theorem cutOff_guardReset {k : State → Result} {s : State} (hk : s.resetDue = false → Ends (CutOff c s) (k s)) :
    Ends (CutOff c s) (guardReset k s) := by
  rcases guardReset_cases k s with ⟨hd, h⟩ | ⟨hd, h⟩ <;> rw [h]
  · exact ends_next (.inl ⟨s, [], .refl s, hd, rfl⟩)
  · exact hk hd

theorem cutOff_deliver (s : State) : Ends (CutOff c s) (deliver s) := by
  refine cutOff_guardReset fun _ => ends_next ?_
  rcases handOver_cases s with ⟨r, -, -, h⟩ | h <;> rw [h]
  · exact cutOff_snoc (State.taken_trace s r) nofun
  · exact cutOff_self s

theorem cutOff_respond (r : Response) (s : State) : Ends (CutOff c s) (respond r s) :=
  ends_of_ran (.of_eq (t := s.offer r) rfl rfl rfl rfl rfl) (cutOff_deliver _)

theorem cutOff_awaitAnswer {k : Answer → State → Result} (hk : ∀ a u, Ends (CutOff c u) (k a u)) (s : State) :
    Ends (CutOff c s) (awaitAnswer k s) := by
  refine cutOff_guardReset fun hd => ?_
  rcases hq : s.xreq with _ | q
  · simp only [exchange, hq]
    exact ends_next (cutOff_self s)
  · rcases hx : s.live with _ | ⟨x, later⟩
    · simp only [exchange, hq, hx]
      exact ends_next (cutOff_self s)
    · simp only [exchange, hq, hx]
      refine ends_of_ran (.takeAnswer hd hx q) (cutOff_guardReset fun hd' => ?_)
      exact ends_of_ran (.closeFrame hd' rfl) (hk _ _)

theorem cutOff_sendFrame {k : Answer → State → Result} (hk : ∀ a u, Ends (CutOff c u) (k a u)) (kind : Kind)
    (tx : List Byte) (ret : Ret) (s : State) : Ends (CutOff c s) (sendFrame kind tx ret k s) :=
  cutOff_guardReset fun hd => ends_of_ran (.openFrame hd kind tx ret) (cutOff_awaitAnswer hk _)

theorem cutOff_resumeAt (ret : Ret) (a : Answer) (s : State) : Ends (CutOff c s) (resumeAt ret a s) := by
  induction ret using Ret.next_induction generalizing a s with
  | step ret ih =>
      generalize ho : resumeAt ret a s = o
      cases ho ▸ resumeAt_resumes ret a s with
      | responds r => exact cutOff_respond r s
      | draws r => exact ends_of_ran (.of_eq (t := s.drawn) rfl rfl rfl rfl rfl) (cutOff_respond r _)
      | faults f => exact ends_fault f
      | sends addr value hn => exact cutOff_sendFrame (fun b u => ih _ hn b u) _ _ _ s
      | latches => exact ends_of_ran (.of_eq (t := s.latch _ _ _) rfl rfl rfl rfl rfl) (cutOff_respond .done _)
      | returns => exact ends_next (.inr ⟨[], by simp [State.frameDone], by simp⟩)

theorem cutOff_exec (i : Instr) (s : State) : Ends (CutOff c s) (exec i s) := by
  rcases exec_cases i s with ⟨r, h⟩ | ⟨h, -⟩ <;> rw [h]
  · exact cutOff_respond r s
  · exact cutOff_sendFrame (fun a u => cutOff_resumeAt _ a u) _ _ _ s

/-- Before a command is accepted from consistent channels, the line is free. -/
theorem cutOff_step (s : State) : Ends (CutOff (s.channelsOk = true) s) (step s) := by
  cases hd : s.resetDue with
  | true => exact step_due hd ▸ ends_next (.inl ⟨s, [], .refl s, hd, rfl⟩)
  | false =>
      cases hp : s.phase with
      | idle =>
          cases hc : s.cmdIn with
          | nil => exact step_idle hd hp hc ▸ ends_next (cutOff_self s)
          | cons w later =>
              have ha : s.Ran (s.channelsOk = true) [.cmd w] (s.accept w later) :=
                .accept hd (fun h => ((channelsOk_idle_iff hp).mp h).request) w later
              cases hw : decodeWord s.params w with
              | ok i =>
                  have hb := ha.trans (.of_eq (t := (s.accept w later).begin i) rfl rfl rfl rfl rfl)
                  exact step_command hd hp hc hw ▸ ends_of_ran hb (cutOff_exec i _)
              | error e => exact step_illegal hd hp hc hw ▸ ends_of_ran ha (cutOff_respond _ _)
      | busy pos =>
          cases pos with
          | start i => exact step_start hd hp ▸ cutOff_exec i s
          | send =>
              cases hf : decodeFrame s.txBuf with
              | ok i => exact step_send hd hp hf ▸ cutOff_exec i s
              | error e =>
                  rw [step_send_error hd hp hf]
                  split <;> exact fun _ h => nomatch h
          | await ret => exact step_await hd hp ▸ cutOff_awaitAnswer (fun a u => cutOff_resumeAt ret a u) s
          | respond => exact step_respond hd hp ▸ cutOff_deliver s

==================================================

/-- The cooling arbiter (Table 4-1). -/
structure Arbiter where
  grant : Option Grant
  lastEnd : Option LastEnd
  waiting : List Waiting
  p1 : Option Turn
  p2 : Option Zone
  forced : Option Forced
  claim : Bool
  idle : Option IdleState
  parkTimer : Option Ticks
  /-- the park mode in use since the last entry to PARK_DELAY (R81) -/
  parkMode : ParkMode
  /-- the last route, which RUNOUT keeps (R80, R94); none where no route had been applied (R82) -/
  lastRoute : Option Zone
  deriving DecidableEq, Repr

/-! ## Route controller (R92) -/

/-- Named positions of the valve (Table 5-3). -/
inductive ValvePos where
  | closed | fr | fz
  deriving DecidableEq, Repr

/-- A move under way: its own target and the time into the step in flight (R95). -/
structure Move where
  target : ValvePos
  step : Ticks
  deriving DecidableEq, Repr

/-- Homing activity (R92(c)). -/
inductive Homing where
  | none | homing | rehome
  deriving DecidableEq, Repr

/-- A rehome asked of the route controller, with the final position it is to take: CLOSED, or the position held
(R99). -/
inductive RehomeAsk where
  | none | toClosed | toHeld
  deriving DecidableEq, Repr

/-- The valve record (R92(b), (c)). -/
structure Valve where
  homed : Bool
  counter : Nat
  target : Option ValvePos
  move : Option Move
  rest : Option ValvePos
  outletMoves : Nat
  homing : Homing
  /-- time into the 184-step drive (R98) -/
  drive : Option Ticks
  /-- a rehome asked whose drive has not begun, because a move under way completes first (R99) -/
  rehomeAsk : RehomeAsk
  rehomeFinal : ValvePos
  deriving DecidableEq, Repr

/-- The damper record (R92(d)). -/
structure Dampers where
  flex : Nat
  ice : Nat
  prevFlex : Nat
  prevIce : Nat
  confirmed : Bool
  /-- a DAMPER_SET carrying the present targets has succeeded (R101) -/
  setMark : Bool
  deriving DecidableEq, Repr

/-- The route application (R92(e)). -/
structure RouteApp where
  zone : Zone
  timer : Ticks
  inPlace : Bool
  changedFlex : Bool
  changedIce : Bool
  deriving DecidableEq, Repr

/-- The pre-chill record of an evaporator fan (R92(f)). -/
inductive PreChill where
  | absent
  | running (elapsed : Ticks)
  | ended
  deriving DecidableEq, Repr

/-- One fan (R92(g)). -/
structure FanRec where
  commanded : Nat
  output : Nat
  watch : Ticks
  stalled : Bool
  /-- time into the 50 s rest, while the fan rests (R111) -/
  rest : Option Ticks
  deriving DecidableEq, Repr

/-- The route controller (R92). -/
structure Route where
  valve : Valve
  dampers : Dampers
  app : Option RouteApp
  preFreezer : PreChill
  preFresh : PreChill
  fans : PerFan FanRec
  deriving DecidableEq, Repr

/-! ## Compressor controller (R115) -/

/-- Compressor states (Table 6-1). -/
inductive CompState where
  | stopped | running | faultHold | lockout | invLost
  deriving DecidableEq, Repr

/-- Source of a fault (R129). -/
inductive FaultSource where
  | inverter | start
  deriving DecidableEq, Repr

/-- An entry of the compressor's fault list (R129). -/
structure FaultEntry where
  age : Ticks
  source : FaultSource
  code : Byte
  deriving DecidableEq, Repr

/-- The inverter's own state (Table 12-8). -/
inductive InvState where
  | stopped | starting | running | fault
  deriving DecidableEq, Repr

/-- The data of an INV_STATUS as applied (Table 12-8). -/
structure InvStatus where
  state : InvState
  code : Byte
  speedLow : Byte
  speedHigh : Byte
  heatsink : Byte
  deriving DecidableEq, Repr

==================================================

**PROBLEM DETAILS**
All lines above from the one containing "(hk : s.resetDue" to the one containing "refine cutOff_guardReset fun hd => ?_" must be repeated exactly, both lines included, and no others.

**ANSWER FOR THE TASK**
theorem cutOff_guardReset {k : State → Result} {s : State} (hk : s.resetDue = false → Ends (CutOff c s) (k s)) :
    Ends (CutOff c s) (guardReset k s) := by
  rcases guardReset_cases k s with ⟨hd, h⟩ | ⟨hd, h⟩ <;> rw [h]
  · exact ends_next (.inl ⟨s, [], .refl s, hd, rfl⟩)
  · exact hk hd

theorem cutOff_deliver (s : State) : Ends (CutOff c s) (deliver s) := by
  refine cutOff_guardReset fun _ => ends_next ?_
  rcases handOver_cases s with ⟨r, -, -, h⟩ | h <;> rw [h]
  · exact cutOff_snoc (State.taken_trace s r) nofun
  · exact cutOff_self s

theorem cutOff_respond (r : Response) (s : State) : Ends (CutOff c s) (respond r s) :=
  ends_of_ran (.of_eq (t := s.offer r) rfl rfl rfl rfl rfl) (cutOff_deliver _)

theorem cutOff_awaitAnswer {k : Answer → State → Result} (hk : ∀ a u, Ends (CutOff c u) (k a u)) (s : State) :
    Ends (CutOff c s) (awaitAnswer k s) := by
  refine cutOff_guardReset fun hd => ?_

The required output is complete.